Monday, August 27, 2012

Finding the "Right" Computational Model to Support Occam's Razor

(This is a rather abstract science-y post, beware....  If you don't like theoretical computer science, you'll be bored and/or baffled....  But if you do -- or if you like being bored and/or baffled, read on!  These are some technical speculations that I believe may have interesting conceptual/philosophical implications....)

One question I've been thinking about a lot lately is: What is the "right" computational model?

Occam's Razor is a powerful tool in AI, both in machine learning / data mining applications, and in a more ambitious AGI context.   But the formulation of Occam's Razor, in a practical computer science context, contains a certain arbitrariness.

Occam's Razor says to prefer the simpler hypothesis; or more subtly, to prefer hypotheses, in some sense, proportionally to their simplicity.

But what's "simple"?

An old friend of mine, Mariela Ivanova, once said: "Simplicity is so complex, I couldn't understand it."

Sometimes folks define "simplicity of X" as "length of the shortest expression of X in a specified programming language P" -- or something like that.   But of course this is too crude, so there are variations, such as "runtime of the program giving the shortest expression to X in language P"; or various weighted combinations of length and runtime as Juergen Schmidhuber and colleagues have explored in their work on "frontier search."

One can also look at a "total computational cost" simplicity measure such as "the minimum amount of space and time resources needed to compute X" on a specific machine M.

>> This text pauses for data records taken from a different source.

-- ==== Sys2Proof/Syntax.lean ====
section
/-! DEFINITION. The instructions and events of the machine: one constructor per row of spec/opcode_table.json, in the table's
order. A constructor with an encoding has the operand fields of its word, named as the spec names them; a one-bit modifier is a
Bool. An event has no word and carries what it brings with it (Types). -/
namespace Sys2Proof
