-- ==== Sys2Proof/Machine/System.lean ====
section
/-! DEFINITION. System registers and major SY (17 R342-R345, R352, R361; 03 R60, R61; 16 R324; 14 R294), and the events that are
writes of one register. -/
namespace Sys2Proof.Machine

/-! ### System registers (17 R342) -/

/-- A user-mode read traps PRIV (17 R342). -/
def privRead (n : Nat) : Bool :=
  (decide (1 ≤ n) && decide (n ≤ 7)) || (decide (0x30 ≤ n) && decide (n ≤ 0x38)) || n == 0x73 || n == 0x74
/-- A user-mode write traps PRIV (17 R342). -/
def privWrite (n : Nat) : Bool :=
  decide (n ≤ 7) || (decide (0x10 ≤ n) && decide (n ≤ 0x14)) || (decide (0x30 ≤ n) && decide (n ≤ 0x38)) ||
  (decide (0x70 ≤ n) && decide (n ≤ 0x74))
/-- The register is vector state (17 R348). -/
def vecReg (n : Nat) : Bool := (decide (0x10 ≤ n) && decide (n ≤ 0x13)) || n == 0x15

/-- The value of a system register; a write-only one reads 0 (17 R342-R344). -/
def sysRead (n : Nat) (c : Core) : Word :=
  let r := c.regs
  match n with
  | 0x000 => r.stat
  | 0x001 => r.epc
  | 0x002 => r.cause
  | 0x003 => r.tval
  | 0x004 => r.tvec
  | 0x005 => r.scratch
  | 0x006 => r.vqpos
  | 0x007 => r.saveva
  | 0x010 => r.vl
  | 0x011 => r.vtype
  | 0x012 => r.vstart
  | 0x013 => r.vrem
  | 0x014 => r.rps
  | 0x015 => r.tk
  | 0x016 => r.srseed
  | 0x017 => r.srcnt
  | 0x020 => r.fst
  | 0x030 | 0x031 | 0x032 | 0x033 | 0x034 | 0x035 | 0x036 | 0x037 => r.bpa.toList.getD (n - 0x30) 0
  | 0x038 => r.bpctx
  | 0x040 => r.chb
  | 0x041 => c.csn
  | 0x050 => 1
  | 0x053 => 3
  | 0x060 => c.cycle
  | 0x061 => c.instret
  | 0x070 => r.ten
  | 0x071 => r.asid
  | 0x072 => r.ptb
  | 0x074 => r.tiva
  | 0x080 => r.ctxid
  | 0x081 => r.ctxrank
  | 0x082 => r.groupsz
  | _ => 0

/-- A state field of STAT written; 3 leaves it (17 R343). -/
def stateField (sh : Nat) (v st : Word) : Word :=
  if v.extractLsb' sh 2 == 3 then st else setField st sh 2 (v.extractLsb' sh 2).toNat
/-- STAT written (17 R343). -/
def writeStat (st v : Word) : Word :=
  stateField 14 v (stateField 12 v (stateField 10 v ((st &&& ~~~0x3B#64) ||| (v &&& 0x3B))))
/-- FST written: RM codes 5 to 7 leave RM (08 R168). -/
def writeFst (st v : Word) : Word :=
  let v1 := v &&& 0xFF1F
  if 5 ≤ (v.extractLsb' 8 3).toNat then setField v1 8 3 (st.extractLsb' 8 3).toNat else v1
/-- CHB written: BUDGET between 64 and 65,536 (14 R280). -/
def writeChb (v : Word) : Word := BitVec.ofNat 64 (max 64 (min 65536 (v.extractLsb' 0 17).toNat))
/-- VL written (07 R136). -/
def Regs.writeVl (r : Regs) (v : Word) : Regs :=
  { r with vl := BitVec.ofNat 64 (min v.toNat r.vlmax) }.dirty true false false
/-- VTYPE written: settype, then VL clamped (07 R137). -/
def Regs.writeVtype (r : Regs) (v : Word) : Regs :=
  let r1 := r.setType v
  { r1 with vl := BitVec.ofNat 64 (min r1.vl.toNat r1.vlmax) }.dirty true false false
/-- VREM written (07 R137). -/
def Regs.writeVrem (r : Regs) (v : Word) : Regs := { r with vrem := v }.dirty true false false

The program-length simplicity metric is related to the Solomonoff-Levin measure on program space, which defines the probability of a program as inversely related to the length of the shortest program computing it.  Variant simplicity metrics lead to other measures on program space

All this is very nice and elegant, to write about and to prove theorems about.  But it all depends on a seemingly arbitrary assumption: what is the programming language, or machine, involved?

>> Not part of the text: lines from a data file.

-- ==== Sys2Proof/Machine/VecFold.lean ====
section
/-! DEFINITION. Folds: major VR (08 R175, R176, 09 R201-R205, 10 R223). -/
namespace Sys2Proof.Machine

/-! ### Segments (08 R175) -/

/-- The elements at which a segment begins. -/
def segStarts (r : Regs) (bm : Option (BitVec 4)) : List Nat :=
  match r.span with
  | [] => []
  | i :: is => i :: (match bm with
    | some m => is.filter (r.maskBit m)
    | none => [])
/-- The segments, each with its first element and its end. -/
def segments (r : Regs) (bm : Option (BitVec 4)) : List (Nat × Nat) :=
  let st := segStarts r bm
  st.zip (st.drop 1 ++ [r.vl.toNat])
/-- The boundary mask: m under `.S`, where 0 is none (09 R201). -/
def boundary (m : BitVec 4) (s : Bool) : Option (BitVec 4) := if s && m != 0 then some m else none
/-- The governing mask: none under `.S` (09 R201). -/
def governing (m : BitVec 4) (s : Bool) : BitVec 4 := if s then 0 else m
/-- The active elements of a segment. -/
def segActives (r : Regs) (gm : BitVec 4) (seg : Nat × Nat) : List Nat :=
  (List.range' seg.1 (seg.2 - seg.1)).filter (r.governs gm)

/-! ### Sums in the fixed order (08 R175, R176) -/

/-- A running sum: nothing yet, a value, or the default NaN of an invalid operation. -/
inductive RunSum where
  | start
  | bits (v : Nat)
  | bad
  deriving DecidableEq, Repr

/-- An invalid operation stands among exact terms: an invalid product, or opposite infinities (08 R171). -/
def invalidIn (ts : List (Option Fp)) : Bool := ts.any (·.isNone) || opposite (ts.filterMap id)

/-- One block partial joins a sum: its terms, none for an invalid product (08 R175 steps 3 and 4). A partial with a NaN among its
terms is not rounded, and the flags of every rounding that is performed stand, beside an invalid operation too (08 R174; log 40).
DEDUCED -/
def sumBlock (c mode : Nat) (p : RunSum × Nat) (ts : List (Option Fp)) : RunSum × Nat :=
  if ts.any (·.any (·.isNan)) then (.bad, p.2 ||| flagIf (invalidIn ts) NV) else
  match (if ts.all (·.isSome) then fpSum (mode == 2) (ts.filterMap id) else none) with
  | none => (.bad, p.2 ||| NV)
  | some v =>
    let q := fpRound c mode 0 v
    match p.1 with
    | .start => (.bits q.1, p.2 ||| q.2)
    | .bad => (.bad, p.2 ||| q.2)
    | .bits a =>
      match fpSum (mode == 2) [fpDecode c a, fpDecode c q.1] with
      | none => (.bad, p.2 ||| q.2 ||| NV)
      | some v => let t := fpRound c mode 0 v; (.bits t.1, p.2 ||| q.2 ||| t.2)

/-- The bits of a sum: +0 of no term (08 R175). -/
def RunSum.get (c : Nat) : RunSum → Nat
  | .start => 0
  | .bits v => v
  | .bad => defaultNan c

/-- The terms of the elements at positions from a segment's first element, cut into blocks of 32 positions (08 R175 step 2). -/
def sumBlocks (lo : Nat) (ts : List (Nat × Option Fp)) : List (List (Option Fp)) :=
  ((ts.map fun t => (t.1 - lo) / 32).eraseDups).map fun b => (ts.filter fun t => (t.1 - lo) / 32 == b).map (·.2)

/-- The sum of a segment's terms in the format `c`: `ops` names every operand in order (08 R171, R175). -/
def foldSum (c mode lo : Nat) (ops : List Fp) (ts : List (Nat × Option Fp)) : Nat × Nat :=
  let p := (sumBlocks lo ts).foldl (sumBlock c mode) (.start, 0)
  if ops.any (·.isNan) then
    let q := (pickNan c ops (invalidIn (ts.map (·.2)))).getD (0, 0)
    (q.1, q.2 ||| p.2)
  else (p.1.get c, p.2)

/-! ### Folds of one segment (09 R203) -/

/-- The operands of a fold: element `i` of va and of vb as patterns and as values. -/
structure Terms where
  a  : Nat → Nat
  b  : Nat → Nat
  xa : Nat → Fp
  xb : Nat → Fp

/-- A sum of elements. -/
def foldAdd (c mode lo : Nat) (t : Terms) (is : List Nat) : Nat × Nat :=
  foldSum c mode lo (is.map t.xa) (is.map fun i => (i, some (t.xa i)))
/-- The product of two operands as a term: a NaN stands for itself. -/
def termMul (a b : Fp) : Option Fp := if a.isNan then some a else if b.isNan then some b else fpMul a b
/-- A sum of products. -/
def foldDot (c mode lo : Nat) (t : Terms) (is : List Nat) : Nat × Nat :=
  foldSum c mode lo (is.flatMap fun i => [t.xa i, t.xb i]) (is.map fun i => (i, termMul (t.xa i) (t.xb i)))
/-- The greatest or the least of a segment, as SF.MAX and SF.MIN across it; an infinity of none. -/
def foldMinMax (c : Nat) (greater : Bool) (t : Terms) (is : List Nat) : Nat × Nat :=
  match pickNan c (is.map t.xa) false with
  | some p => p
  | none => match is with
    | [] => (fpMax c + 1 + signBits c greater, 0)
    | i :: r => (r.foldl (fun v j => (fpMinMax c greater v (t.a j)).1) (t.a i), 0)
/-- A magnitude. -/
def Fp.abs : Fp → Fp
  | .inf _ => .inf false
  | .fin _ m e b => .fin false m e b
  | v => v
/-- The largest magnitude, in binary32. -/
def foldMaxAbs (mode : Nat) (t : Terms) (is : List Nat) : Nat × Nat :=
  match pickNan 5 (is.map t.xa) false with
  | some p => p
  | none => fpRound 5 mode 0 (is.foldl (fun v j => if fpLess v (t.xa j).abs then (t.xa j).abs else v) (.zero false))

/-- The least of integers, none of none. -/
def leastInt : List Int → Option Int
  | [] => none
  | v :: r => some (r.foldl min v)
/-- The greatest of integers, none of none. -/
def greatestInt : List Int → Option Int
  | [] => none
  | v :: r => some (r.foldl max v)

/-- A fold: its name. -/
inductive Fold where
  | sum | max | min | maxu | minu | and | or | xor | dot | dotu | maxabs | dotb
  deriving DecidableEq, Repr

/-- A fold of integers of `w` bits, wrapped once (09 R203). -/
def foldInt (f : Fold) (w : Nat) (t : Terms) (is : List Nat) : Nat :=
  match f with
  | .max => wrapW w ((greatestInt (is.map fun i => sintW w (t.a i))).getD (-(2 ^ (w - 1))))
  | .min => wrapW w ((leastInt (is.map fun i => sintW w (t.a i))).getD (2 ^ (w - 1) - 1))
  | .maxu => is.foldl (fun v i => Nat.max v (t.a i)) 0
  | .minu => is.foldl (fun v i => Nat.min v (t.a i)) (2 ^ w - 1)
  | .and => is.foldl (fun v i => v &&& t.a i) (2 ^ w - 1)
  | .or => is.foldl (fun v i => v ||| t.a i) 0
  | .xor => is.foldl (fun v i => v ^^^ t.a i) 0
  | .dot => wrapW w (is.foldl (fun v i => v + sintW w (t.a i) * sintW w (t.b i)) 0)
  | .dotu => is.foldl (fun v i => v + t.a i * t.b i) 0 % 2 ^ w
  | _ => is.foldl (fun v i => v + t.a i) 0 % 2 ^ w

/-- A fold of floating-point or BFP operands into the format `c`: the segment begins at `lo` (09 R203). -/
def foldFp (f : Fold) (c mode lo : Nat) (t : Terms) (is : List Nat) : Nat × Nat :=
  match f with
  | .max => foldMinMax c true t is
  | .min => foldMinMax c false t is
  | .maxabs => foldMaxAbs mode t is
  | .dot | .dotb => foldDot c mode lo t is
  | _ => foldAdd c mode lo t is

/-- The formats that a fold accepts (09 R201). -/
def Fold.accepts (f : Fold) (c : Nat) : Bool :=
  match f with
  | .sum | .dot => decide (c ≤ 10) || isBfp c
  | .max | .min => decide (c ≤ 7)
  | .maxabs | .dotb => c == 5 || c == 7 || isBfp c
  | _ => decide (c ≤ 3)
/-- The format of a fold's results (09 R201). -/
def Fold.result (f : Fold) (c : Nat) : Nat :=
  match f with
  | .sum | .dot => if c ≤ 4 then c else 5
  | .maxabs | .dotb => 5
  | _ => c
/-- The fold reads vb. -/
def Fold.two : Fold → Bool
  | .dot | .dotu | .dotb => true
  | _ => false

/-! ### Reductions (09 R202, R205) -/

/-- The operands of a fold whose va has the format `ca` and vb the format `cb`. -/
def termsOf (r : Regs) (ca cb : Nat) (a b : BitVec 5) : Terms where
  a := fun i => r.elem a (fmtWidth ca) i
  b := fun i => r.elem b (fmtWidth cb) i
  xa := fun i => if isBfp ca then r.bfpElem a (bfpBits ca) i else fpDecode ca (r.elem a (fmtWidth ca) i)
  xb := fun i => if isBfp cb then r.bfpElem b (bfpBits cb) i else fpDecode cb (r.elem b (fmtWidth cb) i)

/-- The token at the lowest element read as binary32, a before b (09 R205). -/
def foldToken (ca cb : Nat) (two : Bool) (t : Terms) (is : List Nat) : Option Nat :=
  is.findSome? fun i =>
    if ca = 5 && isToken (t.a i) then some (t.a i)
    else if two && cb = 5 && isToken (t.b i) then some (t.b i) else none

/-- The results of a reduction, segment by segment: bits and flags (09 R202, R203). -/
def foldSegments (f : Fold) (r : Regs) (cb : Nat) (a b : BitVec 5) (m : BitVec 4) (s : Bool) : List (Nat × Nat) :=
  let t := termsOf r r.fmt cb a b
  (segments r (boundary m s)).map fun seg =>
    let is := segActives r (governing m s) seg
    if r.fmt ≤ 3 then (foldInt f (fmtWidth r.fmt) t is, 0) else foldFp f (f.result r.fmt) r.rm seg.1 t is

/-- Registers of the destination group of a reduction with results of `rw` bits (09 R202). -/
def foldGroup (r : Regs) (rw : Nat) : Nat := max 1 (r.vlmax * rw / 16384)

/-- The flags of all results together. -/
def flagUnion (rs : List (Nat × Nat)) : Nat := rs.foldl (fun a p => a ||| p.2) 0

/-- Writes the results of a reduction at positions 0 on of the group at v[d] (09 R202, R205, R192). -/
def putResults (d : BitVec 5) (rw : Nat) (rs : List (Nat × Nat)) : M Unit :=
  modRegs fun r => ((rs.zipIdx.foldl (fun q p => q.setElem d rw p.2 p.1.1) r).rezero d rw 0 rs.length
    |>.accrue (flagUnion rs)).vecDone false false

/-- The body of a reduction (09 R201-R205): `cb` is the format of vb and `bOk` its placement. -/
def foldBody (w : Word) (f : Fold) (cb : Nat) (bOk : Bool) (d a b : BitVec 5) (m : BitVec 4) (s : Bool) : M Unit := do
  let r ← regs
  let rw := fmtWidth (f.result r.fmt)
  let gd := foldGroup r rw
  ensure (f.accepts r.fmt && r.groupOk a && (!f.two || bOk) && groupOk gd d) .illegal w
  guardMask m
  guardRegs 0 d.toNat gd
  let act := r.actives (governing m s)
  needElems a (fmtPlace r.fmt) act
  if f.two then needElems b (fmtPlace cb) act
  match foldToken r.fmt cb f.two (termsOf r r.fmt cb a b) act with
  | some x => raise .verdictOperand (BitVec.ofNat 64 x)
  | none =>
    let rs := foldSegments f r cb a b m s
    if r.traps (flagUnion rs) then raise .fp (BitVec.ofNat 64 (flagUnion rs)) else putResults d rw rs

/-- A reduction whose operands both have VTYPE's format. -/
def foldSame (w : Word) (f : Fold) (d a b : BitVec 5) (m : BitVec 4) (s : Bool) : M Unit := do
  let r ← regs
  foldBody w f r.fmt (r.groupOk b) d a b m s

/-- Registers of the group of vb of VR.DOTB: VLMAX ÷ 1,024, at least 1 (09 R204). -/
def dotbGroup (r : Regs) : Nat := max 1 (r.vlmax / 1024)

/-- VR.DOTB: vb in BFP of k + 2 bits (09 R204). -/
def dotbBody (w : Word) (d a b : BitVec 5) (m : BitVec 4) (s : Bool) (k : BitVec 3) : M Unit := do
  let r ← regs
  foldBody w .dotb (16 + k.toNat) (groupOk (dotbGroup r) b) d a b m s

/-! ### Scans (08 R175, 09 R202, R203, R205) -/

/-- The result of a scan at the last of the elements `is` of its segment (08 R175). -/
def scanAt (r : Regs) (greatest : Bool) (lo : Nat) (t : Terms) (is : List Nat) : Nat × Nat :=
  let f := if greatest then Fold.max else Fold.sum
  if r.fmt ≤ 3 then (foldInt f (fmtWidth r.fmt) t is, 0) else foldFp f r.fmt r.rm lo t is

/-- The results of a scan: element, bits, flags. -/
def scanResults (r : Regs) (greatest : Bool) (a : BitVec 5) (m : BitVec 4) (s : Bool) : List (Nat × Nat × Nat) :=
  let t := termsOf r r.fmt r.fmt a a
  (segments r (boundary m s)).flatMap fun seg =>
    let is := segActives r (governing m s) seg
    is.map fun i => (i, scanAt r greatest seg.1 t (is.filter fun j => decide (j ≤ i)))

/-- The body of a scan. -/
def scanBody (w : Word) (greatest : Bool) (d a : BitVec 5) (m : BitVec 4) (s : Bool) : M Unit := do
  let r ← regs
  let k := fmtWidth r.fmt
  ensure (decide (r.fmt ≤ 7) && r.groupOk a && r.groupOk d) .illegal w
  guardMask m
  guardRegs 0 d.toNat (r.writes (fmtPlace r.fmt))
  let act := r.actives (governing m s)
  needElems a k act
  match foldToken r.fmt r.fmt false (termsOf r r.fmt r.fmt a a) act with
  | some x => raise .verdictOperand (BitVec.ofNat 64 x)
  | none =>
    let rs := scanResults r greatest a m s
    let fl := flagUnion (rs.map (·.2))
    if r.traps fl then raise .fp (BitVec.ofNat 64 fl)
    else modRegs fun q => ((rs.foldl (fun q p => q.setElem d k p.1 p.2.1) q).rezero d k r.vstart.toNat r.vl.toNat
      |>.accrue fl).vecDone false false

/-! ### VR.LASTA (10 R223) -/

/-- The body of VR.LASTA. -/
def lastaBody (w : Word) (d a : BitVec 5) (m : BitVec 4) : M Unit := do
  let r ← regs
  ensure (decide (r.fmt ≤ 10) && r.groupOk a) .illegal w
  guardMask m
  match (r.actives m).getLast? with
  | some i =>
    needElems a (fmtWidth r.fmt) [i]
    putX d (BitVec.ofNat 64 (r.elem a (fmtWidth r.fmt) i))
  | none => pure ()
  modRegs (·.vecDone false false)

/-- VR_SUM (09 R201-R205). -/
def execVrSum (d a : BitVec 5) (m : BitVec 4) (s : Bool) (st : State) : Out :=
  let w := tvalWord (encode (.vrSum d a m s))
  vecRun (vecEntry w m) (foldSame w .sum d a 0 m s) st

/-- VR_MAX (09 R201-R205). -/
def execVrMax (d a : BitVec 5) (m : BitVec 4) (s : Bool) (st : State) : Out :=
  let w := tvalWord (encode (.vrMax d a m s))
  vecRun (vecEntry w m) (foldSame w .max d a 0 m s) st

/-- VR_MIN (09 R201-R205). -/
def execVrMin (d a : BitVec 5) (m : BitVec 4) (s : Bool) (st : State) : Out :=
  let w := tvalWord (encode (.vrMin d a m s))
  vecRun (vecEntry w m) (foldSame w .min d a 0 m s) st

/-- VR_MAXU (09 R201-R205). -/
def execVrMaxu (d a : BitVec 5) (m : BitVec 4) (s : Bool) (st : State) : Out :=
  let w := tvalWord (encode (.vrMaxu d a m s))
  vecRun (vecEntry w m) (foldSame w .maxu d a 0 m s) st

/-- VR_MINU (09 R201-R205). -/
def execVrMinu (d a : BitVec 5) (m : BitVec 4) (s : Bool) (st : State) : Out :=
  let w := tvalWord (encode (.vrMinu d a m s))
  vecRun (vecEntry w m) (foldSame w .minu d a 0 m s) st

/-- VR_AND (09 R201-R205). -/
def execVrAnd (d a : BitVec 5) (m : BitVec 4) (s : Bool) (st : State) : Out :=
  let w := tvalWord (encode (.vrAnd d a m s))
  vecRun (vecEntry w m) (foldSame w .and d a 0 m s) st

/-- VR_OR (09 R201-R205). -/
def execVrOr (d a : BitVec 5) (m : BitVec 4) (s : Bool) (st : State) : Out :=
  let w := tvalWord (encode (.vrOr d a m s))
  vecRun (vecEntry w m) (foldSame w .or d a 0 m s) st

/-- VR_XOR (09 R201-R205). -/
def execVrXor (d a : BitVec 5) (m : BitVec 4) (s : Bool) (st : State) : Out :=
  let w := tvalWord (encode (.vrXor d a m s))
  vecRun (vecEntry w m) (foldSame w .xor d a 0 m s) st

/-- VR_MAXABS (09 R201-R205). -/
def execVrMaxabs (d a : BitVec 5) (m : BitVec 4) (s : Bool) (st : State) : Out :=
  let w := tvalWord (encode (.vrMaxabs d a m s))
  vecRun (vecEntry w m) (foldSame w .maxabs d a 0 m s) st

/-- VR_DOT (09 R201-R205). -/
def execVrDot (d a b : BitVec 5) (m : BitVec 4) (s : Bool) (st : State) : Out :=
  let w := tvalWord (encode (.vrDot d a b m s))
  vecRun (vecEntry w m) (foldSame w .dot d a b m s) st

/-- VR_DOTU (09 R201-R205). -/
def execVrDotu (d a b : BitVec 5) (m : BitVec 4) (s : Bool) (st : State) : Out :=
  let w := tvalWord (encode (.vrDotu d a b m s))
  vecRun (vecEntry w m) (foldSame w .dotu d a b m s) st

/-- VR_DOTB (09 R201-R205). -/
def execVrDotb (d a b : BitVec 5) (m : BitVec 4) (s : Bool) (k : BitVec 3) (st : State) : Out :=
  let w := tvalWord (encode (.vrDotb d a b m s k))
  vecRun (vecEntry w m) (dotbBody w d a b m s k) st

/-- VR_SCAN (09 R201-R203, R205). -/
def execVrScan (d a : BitVec 5) (m : BitVec 4) (s : Bool) (st : State) : Out :=
  let w := tvalWord (encode (.vrScan d a m s))
  vecRun (vecEntry w m) (scanBody w false d a m s) st

/-- VR_SCANMAX (09 R201-R203, R205). -/
def execVrScanmax (d a : BitVec 5) (m : BitVec 4) (s : Bool) (st : State) : Out :=
  let w := tvalWord (encode (.vrScanmax d a m s))
  vecRun (vecEntry w m) (scanBody w true d a m s) st

/-- VR_LASTA (10 R223). -/
def execVrLasta (d a : BitVec 5) (m : BitVec 4) (st : State) : Out :=
  let w := tvalWord (encode (.vrLasta d a m))
  vecRun (vecEntry w m) (lastaBody w d a m) st

end Sys2Proof.Machine
end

There's some nice old theory saying that, in a sense, for the case of "shortest program length," this choice doesn't matter.  Any universal Turing machine can simulate any other one, given a constant overhead.

But in practice, this constant may be very large, and it sometimes does matter.

And for other simplicity measures, such as "total computational cost", no comparable theories are known.

To complete the story of the computer science basis for Occam's Razor, it seems what we need is a theory of what is the "right" programming language or machine; what is the "right" computational model.

Of course, this comes down to deciding what "right" means.

What I'd like to find are some nice theorems of the form: IF you want a programming-language/computational-model satisfying simple, elegant criteria A-B-C, THEN you  must use a programming-language/computational model essentially equivalent to P*.

If we had a good theory of this nature, then the choice of which programming-language/computational-model to use, would come down to choosing criteria A-B-C.

I looked around a bit and couldn't find any really great theoretical results of this nature.   But it's possible they exist and I just didn't figure out the right terms to search for.

My intuition is that: one can formulate some simple, elegant criteria that mathematically imply the right computational model is some sort of parallel graph rewriting.

In other words, I suspect there will be some simple, elegant criteria that are equivalent to the use of something vaguely like core Haskell.

What kind of criteria am I thinking of?  I know I'm getting a little fuzzy at this point, but I'm thinking about stuff like: "Computing W and computing f(W) should take the same amount of space and time resources," for cases where it seems intuitively obvious that W and f(W) should take the same amount of space and time resources.

Might it be possible, by imposing a few natural criteria of this nature, to derive results implying that the only way to fulfill the criteria is to use some sort of simple parallel graph rewriting based computational model?

I strongly suspect this is possible, but I've been thinking about this a while, and (a familiar story for me lately!) haven't found time to spend the needed hours/days/weeks to try to work out any details.

There is a math literature on abstract rewrite systems, as well as on the practical use of parallel graph rewriting systems to do computation.   These may provide raw material to be used to prove theorems of the sort I'm alluding to.  Or maybe some theorems equivalent to what I'm dreaming about exist somewhere, and I just didn't find them yet!

So, let's suppose someone proves theorems of the nature I'm suggesting.  What would that get us?

It would tell us, in an elegant and intuitively compelling way, what computational model to assume when applying Occam's Razor.

Of course, someone could always say "That math is nice, but I see no reason to accept your criteria.  Sure they're simple and elegant, but I happen to prefer a computational model fulfilling different criteria."   That's inevitable.

But: A community sharing a common intuition regarding which mathematical criteria are elegant and simple, would have a strong mutual intuitive reason to assume a common computational model, and thus to apply the Occam's Razor heuristic in the same way.